[Collected data entries]
theorem decodeCommand_assembled_wrs {k : Nat} (hk : indexFits k) (v : Word) :
    decodeCommand (0x040000000000#48 ||| BitVec.ofNat 48 k <<< 32 ||| v.setWidth 48) =
      .ok (.wrs k v) := by
  have hword : 0x040000000000#48 ||| BitVec.ofNat 48 k <<< 32 ||| v.setWidth 48 =
      0x04#8 ++ BitVec.ofNat 8 k ++ v := or_operands_eq_append 0x04#8 hk v
  rw [hword, decodeCommand_wrsPattern, toNat_idx_of_fits hk]

/-- R56: the word of an assembled command line decodes to the command the line stands for. -/
theorem decodeCommand_of_assemble {l : AsmLine} {w : CmdWord} {i : Instr}
    (hl : ∀ v, l ≠ .word v) (hw : assemble l = some w) (hi : l.instr = some i) :
    decodeCommand w = .ok i := by
  cases l with
  | filtDec s =>
    obtain ⟨-, hw⟩ := Option.ite_none_right_eq_some.1 hw
    cases hw
    cases hi
    exact decodeCommand_assembled_filt _
  | filtHex s =>
    cases hw
    cases hi
    exact decodeCommand_assembled_filt s
  | init =>
    cases hw
    cases hi
    exact decodeCommand_initPattern
  | rds k =>
    obtain ⟨hk, hw⟩ := Option.ite_none_right_eq_some.1 hw
    cases hw
    cases hi
    exact decodeCommand_assembled_rds hk
  | wrsDec k v =>
    obtain ⟨⟨hk, -⟩, hw⟩ := Option.ite_none_right_eq_some.1 hw
    cases hw
    cases hi
    exact decodeCommand_assembled_wrs hk _
  | wrsHex k v =>
    obtain ⟨hk, hw⟩ := Option.ite_none_right_eq_some.1 hw
    cases hw
    cases hi
    exact decodeCommand_assembled_wrs hk v
  | word v => exact absurd rfl (hl v)

/-- Settles O30: each assembled word is its command's pattern of R51, and each line that can fail
does so at its range check. -/
theorem assembledLinesDecodeToTheirCommand : Obligations.AssembledLinesDecodeToTheirCommand := by
  refine ⟨fun l w i => decodeCommand_of_assemble, fun s => ?_, fun k => ?_, fun k v => ?_,
    fun k v => ?_, fun _ => rfl, rfl, fun _ => rfl⟩
  · rw [assemble, Option.isSome_ite]
  · rw [assemble, Option.isSome_ite, indexFits, Nat.lt_succ_iff]
  · rw [assemble, Option.isSome_ite, indexFits, Nat.lt_succ_iff]
  · rw [assemble, Option.isSome_ite, indexFits, Nat.lt_succ_iff]

end Sys2Proof

namespace Sys2Proof.Machine

/-- Settles O50: each text is run through the assembler, each response through its writer. -/
theorem assemblyTextGivesTheWorkedEncodings : Obligations.AssemblyTextGivesTheWorkedEncodings := by
  unfold Obligations.AssemblyTextGivesTheWorkedEncodings
  decide

end Sys2Proof.Machine
end

section
/-! SUPPORT. The integer readings and the halves (R15, R16, R84), the ranges of the partial products
(R89), the rounding of the primitives (R93), the two operations of the unit in closed form (R90,
R91), and the statements of the MAC unit settled with them. -/

namespace Sys2Proof.Machine

open Sys2Proof.Spec

/-! ### Readings and halves -/

/-- Settles O1: the shifts and extensions are the laws of the integer readings. -/
theorem shiftsAndExtensionsReadAsIntegers : Obligations.ShiftsAndExtensionsReadAsIntegers :=
  ⟨fun _ v k _ => asr_toInt v k, fun _ v k _ => lsl_eq_ofInt v k, sext32_toInt,
    fun _ => BitVec.toNat_setWidth_of_le (by decide), by decide⟩

/-- R84: the upper half is in the range of a sample, so its low 16 bits hold its value. -/
theorem hiHalf_toInt_eq_extract (x : Word) :
    (hiHalf x).toInt = (x.extractLsb' 16 16).toInt := by
  obtain ⟨hlo, hhi⟩ := asr16_bounds x
  rw [← outputSample_eq_extract]
  exact (toInt_low16_of_range hlo hhi).symm

/-- Settles O2: the halves are the quotient and the remainder by 2^16. -/
theorem halvesReconstructTheWord : Obligations.HalvesReconstructTheWord := by
  intro x
  have hhi := hiHalf_toInt x
  have hlo := loHalf_toInt x
  exact ⟨hiHalf_toInt_eq_extract x, zext32_toInt _, asr16_bounds x, by omega, by omega⟩

/-! ### The intermediates of MultB and MultA -/

section
variable (x : Word) (c : Coef)

theorem highProduct_bounds :
    -1073709056 ≤ (highProduct x c).toInt ∧ (highProduct x c).toInt ≤ 1073741824 := by
  have hx := word_bounds x
  have hb := mul_coef_bounds c (p := x.toInt / 65536) (lo := -32768) (hi := 32767)
    (by omega) (by omega) (by omega) (by omega)
  rw [highProduct_toInt]
  omega

theorem lowProduct_bounds :
    -2147450880 ≤ (lowProduct x c).toInt ∧ (lowProduct x c).toInt ≤ 2147385345 := by
  have hb := mul_coef_bounds c (p := x.toInt % 65536) (lo := 0) (hi := 65535)
    (by omega) (by omega) (by omega) (by omega)
  rw [lowProduct_toInt]
  omega

/-- R88: the sum of MultA before it wraps is the floor of the exact product. -/
theorem sumA_eq_floor :
    2 * (highProduct x c).toInt + (asr (lowProduct x c) 15).toInt = x.toInt * c.toInt / 2 ^ 15 := by
  have hsplit := product_split x c
  rw [asr_toInt, highProduct_toInt, lowProduct_toInt]
  omega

§ **Instructions to follow**: Please restate the preceding entries word for word.

§ **Task output**:
theorem decodeCommand_assembled_wrs {k : Nat} (hk : indexFits k) (v : Word) :
    decodeCommand (0x040000000000#48 ||| BitVec.ofNat 48 k <<< 32 ||| v.setWidth 48) =
      .ok (.wrs k v) := by
  have hword : 0x040000000000#48 ||| BitVec.ofNat 48 k <<< 32 ||| v.setWidth 48 =
      0x04#8 ++ BitVec.ofNat 8 k ++ v := or_operands_eq_append 0x04#8 hk v
  rw [hword, decodeCommand_wrsPattern, toNat_idx_of_fits hk]

/-- R56: the word of an assembled command line decodes to the command the line stands for. -/
theorem decodeCommand_of_assemble {l : AsmLine} {w : CmdWord} {i : Instr}
    (hl : ∀ v, l ≠ .word v) (hw : assemble l = some w) (hi : l.instr = some i) :
    decodeCommand w = .ok i := by
  cases l with
  | filtDec s =>
    obtain ⟨-, hw⟩ := Option.ite_none_right_eq_some.1 hw
    cases hw
    cases hi
    exact decodeCommand_assembled_filt _
  | filtHex s =>
    cases hw
    cases hi
    exact decodeCommand_assembled_filt s
  | init =>
    cases hw
    cases hi
    exact decodeCommand_initPattern
  | rds k =>
    obtain ⟨hk, hw⟩ := Option.ite_none_right_eq_some.1 hw
    cases hw
    cases hi
    exact decodeCommand_assembled_rds hk
  | wrsDec k v =>
    obtain ⟨⟨hk, -⟩, hw⟩ := Option.ite_none_right_eq_some.1 hw
    cases hw
    cases hi
    exact decodeCommand_assembled_wrs hk _
  | wrsHex k v =>
    obtain ⟨hk, hw⟩ := Option.ite_none_right_eq_some.1 hw
    cases hw
    cases hi
    exact decodeCommand_assembled_wrs hk v
  | word v => exact absurd rfl (hl v)

/-- Settles O30: each assembled word is its command's pattern of R51, and each line that can fail
does so at its range check. -/
theorem assembledLinesDecodeToTheirCommand : Obligations.AssembledLinesDecodeToTheirCommand := by
  refine ⟨fun l w i => decodeCommand_of_assemble, fun s => ?_, fun k => ?_, fun k v => ?_,
    fun k v => ?_, fun _ => rfl, rfl, fun _ => rfl⟩
  · rw [assemble, Option.isSome_ite]
  · rw [assemble, Option.isSome_ite, indexFits, Nat.lt_succ_iff]
  · rw [assemble, Option.isSome_ite, indexFits, Nat.lt_succ_iff]
  · rw [assemble, Option.isSome_ite, indexFits, Nat.lt_succ_iff]

end Sys2Proof

namespace Sys2Proof.Machine

/-- Settles O50: each text is run through the assembler, each response through its writer. -/
theorem assemblyTextGivesTheWorkedEncodings : Obligations.AssemblyTextGivesTheWorkedEncodings := by
  unfold Obligations.AssemblyTextGivesTheWorkedEncodings
  decide

end Sys2Proof.Machine
end

section
/-! SUPPORT. The integer readings and the halves (R15, R16, R84), the ranges of the partial products
(R89), the rounding of the primitives (R93), the two operations of the unit in closed form (R90,
R91), and the statements of the MAC unit settled with them. -/

namespace Sys2Proof.Machine

open Sys2Proof.Spec

/-! ### Readings and halves -/

/-- Settles O1: the shifts and extensions are the laws of the integer readings. -/
theorem shiftsAndExtensionsReadAsIntegers : Obligations.ShiftsAndExtensionsReadAsIntegers :=
  ⟨fun _ v k _ => asr_toInt v k, fun _ v k _ => lsl_eq_ofInt v k, sext32_toInt,
    fun _ => BitVec.toNat_setWidth_of_le (by decide), by decide⟩

/-- R84: the upper half is in the range of a sample, so its low 16 bits hold its value. -/
theorem hiHalf_toInt_eq_extract (x : Word) :
    (hiHalf x).toInt = (x.extractLsb' 16 16).toInt := by
  obtain ⟨hlo, hhi⟩ := asr16_bounds x
  rw [← outputSample_eq_extract]
  exact (toInt_low16_of_range hlo hhi).symm

/-- Settles O2: the halves are the quotient and the remainder by 2^16. -/
theorem halvesReconstructTheWord : Obligations.HalvesReconstructTheWord := by
  intro x
  have hhi := hiHalf_toInt x
  have hlo := loHalf_toInt x
  exact ⟨hiHalf_toInt_eq_extract x, zext32_toInt _, asr16_bounds x, by omega, by omega⟩

/-! ### The intermediates of MultB and MultA -/

section
variable (x : Word) (c : Coef)

theorem highProduct_bounds :
    -1073709056 ≤ (highProduct x c).toInt ∧ (highProduct x c).toInt ≤ 1073741824 := by
  have hx := word_bounds x
  have hb := mul_coef_bounds c (p := x.toInt / 65536) (lo := -32768) (hi := 32767)
    (by omega) (by omega) (by omega) (by omega)
  rw [highProduct_toInt]
  omega

theorem lowProduct_bounds :
    -2147450880 ≤ (lowProduct x c).toInt ∧ (lowProduct x c).toInt ≤ 2147385345 := by
  have hb := mul_coef_bounds c (p := x.toInt % 65536) (lo := 0) (hi := 65535)
    (by omega) (by omega) (by omega) (by omega)
  rw [lowProduct_toInt]
  omega

/-- R88: the sum of MultA before it wraps is the floor of the exact product. -/
theorem sumA_eq_floor :
    2 * (highProduct x c).toInt + (asr (lowProduct x c) 15).toInt = x.toInt * c.toInt / 2 ^ 15 := by
  have hsplit := product_split x c
  rw [asr_toInt, highProduct_toInt, lowProduct_toInt]
  omega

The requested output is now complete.